Despite no strong signatures of selection and marker-trait associations, an examination of D for each locus shows that reductions were not uniform across the genome (Figure 3). A large reduction in D was observed in regions on chromosomes 2 (∼132 million bp), 3 (∼55 million bp), and 4 (∼78 million bp). These regions of relatively greater loss in diversity were defined visually by examining the D plots in Figure 3. Average D across all loci was reduced from 0.352 in C2 to 0.285 in C5. Although average genome-wide D was only reduced by 19% from C2 to C5, average D in these regions on chromosomes 2, 3, and 4 was reduced by 62%, 79%, and 67%, respectively. The large region on chromosome 2, for example, had an average D of 0.355 in C2, which is very close to the average genome-wide D in C2. By C5, however, the average D was only 0.135, which is well below 1 SD of D (genome-wide SD = 0.131).

Figure 3.

Figure 3

Gene diversity for each SNP evaluated in the Wisconsin Quality Synthetic selection program from cycle 2 (WQS C2) to C5

Discussion

The first objective of this study was to identify loci controlling variation for traits important to silage breeding using a combination of association and selection mapping. Despite moderate to high entry-mean heritabilities within cycles (Table 2) and documented genetic gain for silage yield and composition in WQS (Frey et al. 2004; Gustafson et al. 2010), no significant results were obtained.

The genetic complexity underlying silage quality and yield is antagonistic to identifying loci contributing to variation and therefore selection response. Although the genetics underlying mechanisms involved in cell wall digestibility could be complex, the dependence of silage quality on grain content, which is related to grain yield, surely makes silage quality increasingly complex. Grain is highly digestible and accounts for approximately 50% of total dry matter of silage (Coors and Lauer 2001). Also, variation in the effectiveness of the ear as a sink can influence stover composition through its effect on dry matter partitioning and transport of sugars to the ear (Coors et al. 1997). Stage of plant development at which plants are harvested contributes to variation in silage quality (Jung and Casler 2006). If genetic variation for time to maturity exists within a population, then this variation will be confounded with variation for stover quality. Finally, plant components vary for digestibility and fiber concentrations, and genetic variation exists for digestibility of specific plant components (Hansey et al. 2010). Therefore, the genetic complexity of silage quality on a whole-plant basis could easily equal that of grain yield given its dependence on grain yield and plant morphology.

Because starch content in silage and sink-source dynamics are important contributors to quality, and genotype-by-environment (G×E) interactions are an important source of variation for grain yield, it is not surprising that silage compositional traits are highly influenced by G×E interactions, which has been observed in previous studies (Argillier et al. 2000; Mechin et al. 2001). This source of variation reduces the contribution of the genetic signal to the total variation, decreasing power to detect marker-trait associations and selection signatures across years. On top of possible strong G×E effects, epistatic interactions could reduce the contribution of main allelic effects, and thus result in a loss of power for making associations. Although comparing variance components and thus heritabilities is fraught with issues because of high standard errors, examination of Table 3 shows that the proportion of variation accounted for by the additive genomic relationship matrix is low relative to the entry-mean broad-sense heritability in most cases. This suggests the importance of interactions underlying the variability for these traits, both epistatic interactions within cycles as well as G×E interactions across cycles. Another confounded source of variation is allele-by-tester interactions. As noted in Materials and Methods, different testers were used in the different cycles, opening the possibility for tester interaction to dilute the main allelic effects. The testers used were all highly related, being B73 types, and therefore the importance of this source of variation is likely less than if unrelated testers were used.

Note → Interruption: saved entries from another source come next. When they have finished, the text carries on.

/-- R505: in CLOSED or FAULTED, a packet at unit 0 that the state does not allow is discarded once its whole extent has been
written; the discard is counted in CLOSED_DROP. -/
def Part.closedDrop (p : Part) (i : Nat) : Part :=
  let s := p.ses i
  match s.st with
  | .opened => p
  | _ =>
    if s.takePtr ≠ 0 then p
    else
      match s.granule 0 with
      | none => p
      | some h =>
        let good := decide (pkLen h % 16 = 0 ∧ 16 ≤ pkLen h ∧ pkLen h ≤ 1024)
        let n := if good then pkLen h / 16 else 64
        if good && pkOp h == allowedOp s.st && pkSeq h == 0 then p
        else if s.granules 0 n then
          (p.setSes i { s with gran := clearGranules s.gran 0 n }).bump (aSessCnt i) 48 16 1
        else p

/-- Store a granule. A second write before the packet is taken is an undefined case of R348: either value may stay. -/
def Part.putGranule (p : Part) (i g : Nat) (b : Bytes) : Part :=
  match (p.ses i).granule g with
  | none => p.modSes i fun s => { s with gran := minsert s.gran g b }
  | some old =>
    let (v, p) := p.free
    p.modSes i fun s => { s with gran := minsert s.gran g (if v.toNat % 2 = 0 then old else b) }

/-- Store `n` whole granules of a write from granule `g` on. -/
def Part.putGranules (p : Part) (i g : Nat) (b : Bytes) : Nat → Part
  | 0 => p
  | n + 1 => (p.putGranule i g (b.take 16)).putGranules i (g + 1) (b.drop 16) n

/-- A write of `b` at offset `o` of a session's window (R237, R246): partial granules are discarded and the write counted in
BAD_WRITE; a write to a unit the host does not hold, of part of a granule too, is discarded and faults an OPEN session. -/
def Part.windowWrite (p : Part) (i o : Nat) (b : Bytes) : Part :=
  let g0 := (o + 15) / 16
  let g1 := (o + b.length) / 16
  let p := if 16 * g0 = o ∧ 16 * g1 = o + b.length then p else p.bump (aSessCnt i) 0 16 1
  let s := p.ses i
  let away (u : Nat) : Bool := decide (s.heldUnits ≤ (u + subUnits - s.takePtr) % subUnits)
  if b.isEmpty then p
  else if (List.range ((o + b.length - 1) / 64 + 1 - o / 64)).any fun k => away (o / 64 + k) then p.framingFault i 3 stCreditOverrun
  else if g1 ≤ g0 then p
  else (p.putGranules i g0 (b.drop (16 * g0 - o)) (g1 - g0)).closedDrop i

/-- BAR0 accepts writes: stage FIRMWARE reached, not HALTED, domain 1 powered (R379, R384, R406). -/
def Part.bar0Open (p : Part) : Bool := decide (2 ≤ p.boot.stage) && p.boot.stage != 6

/-- A host write to BAR0 (R236): below offset 0x40_0000 it reaches a session's window, unless ingress owns it (R318). -/
def Part.bar0Write (p : Part) (off : Nat) (b : Bytes) : Part :=
  if !p.bar0Open then p
  else if 0x400000 ≤ off then p
  else if (p.ses (off / 65536)).ingress then p
  else p.windowWrite (off / 65536) (off % 65536) (b.take (65536 - off % 65536))

/-! ### Reply credits and the FREE of a final record (R247, R334) -/

/-- Return units of the oldest replies; lists the owners of final records that are then covered (R334). -/
def returnUnits : List (Nat × Nat) → Nat → List (Nat × Nat) × List Nat
  | [], _ => ([], [])
  | (u, o) :: r, n =>
    if u ≤ n then
      let (l, fs) := returnUnits r (n - u)
      (l, if o = 0 then fs else o :: fs)
    else ((u - n, o) :: r, [])

/-- REPLY_CR of a packet (R247): the part's holding rises, capped at the ring size with the return counted in REPLY_CR_ERR;
final records that are covered send their FREE record (R334). -/
def Part.returnCredits (p : Part) (i n : Nat) : Part :=
  let s := p.ses i
  let (l, fs) := returnUnits s.unret n
  let p := p.setSes i { s with replyHeld := min (s.replyHeld + n) s.ringUnits, unret := l }
  let p := if s.ringUnits < s.replyHeld + n then p.bump (aSessCnt i) 32 16 1 else p
  fs.foldl (fun q r => q.journalFree r) p

/-! ### Taking packets -/

/-- Copy the packet at the take pointer into the session queue, with the state it was taken in (R258), and clear its units (R239). PART_RESET on an OPEN session
stops all taking from this instant (R379). -/
def Part.takePacket (p : Part) (i : Nat) (len : Nat) : Part :=
  let s := p.ses i
  let units := cdiv len 64
  let k := s.granuleBytes (4 * s.takePtr) (len / 16)
  let p := p.setSes i { s with
    queue := s.queue ++ [(k, s.st)], gran := clearGranules s.gran (4 * s.takePtr) (4 * units),
    takePtr := (s.takePtr + units) % subUnits, unreported := s.unreported + units,
    seqExpect := (s.seqExpect + 1) % 2 ^ 32 }
  let p := p.returnCredits i (pkCr k)
  let p := if pkOp k = 0x0A ∧ s.st = .opened then { p with boot := { p.boot with noTake := true } } else p
  p.traceAdd 3 0 i (k.take 16)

We demonstrate that although significant genetic gain has been realized for important silage traits within WQS, no strong selection signature was left on the genome. There are at least two reasons for this finding. First, the genetic signal underlying variation for silage yield and composition is highly complex, likely comprising many small main and interaction effects distributed across the entire genome. This hypothesis is supported by the lack of marker-trait associations found in this study. Second, it is possible that selection acted on standing genetic variation caused by old mutations, meaning that a casual polymorphism is not necessarily associated with any particular haplotype. Such soft selective sweeps (Hermisson and Pennings 2005) do not leave a strong selection signature and are difficult to detect using molecular markers.

The lack of a strong selection signature found by this study is in good company among other similar findings on complex traits in agricultural species. Kemper et al. (2014) found little to no signature on the genome of cattle left by selection for milk yield, despite enormous genetic gain for this trait, and large differences between cattle breeds. Likewise, selection for grain yield in maize has left only very subtle, if any, selection signatures (Gerke et al., in press; Van Heerwaarden et al. 2012). Once again, this is despite substantial genetic gain for grain yield accomplished within both a recurrent selection program (Gerke et al., in press) and commercial breeding (Van Heerwaarden et al. 2012).

Given that genetic gain has occurred (Frey et al. 2004; Gustafson et al. 2010), these observations indicate that the gain realized has been accomplished through subtle allele frequency shifts at many loci. It is encouraging to know that breeders are able to simultaneously increase the frequency of many small-effect alleles, therefore achieving genetic gain on highly complex traits. However, great difficulty in figuring out the causal mechanisms underlying genetic gain for complex traits limits our understanding of the genetics underlying selection response. It is clear that new and more powerful methods are required to identify signatures left by selection on highly polygenic traits. Researchers in population genomics have realized this and have begun developing such methods (Berg and Coop 2014).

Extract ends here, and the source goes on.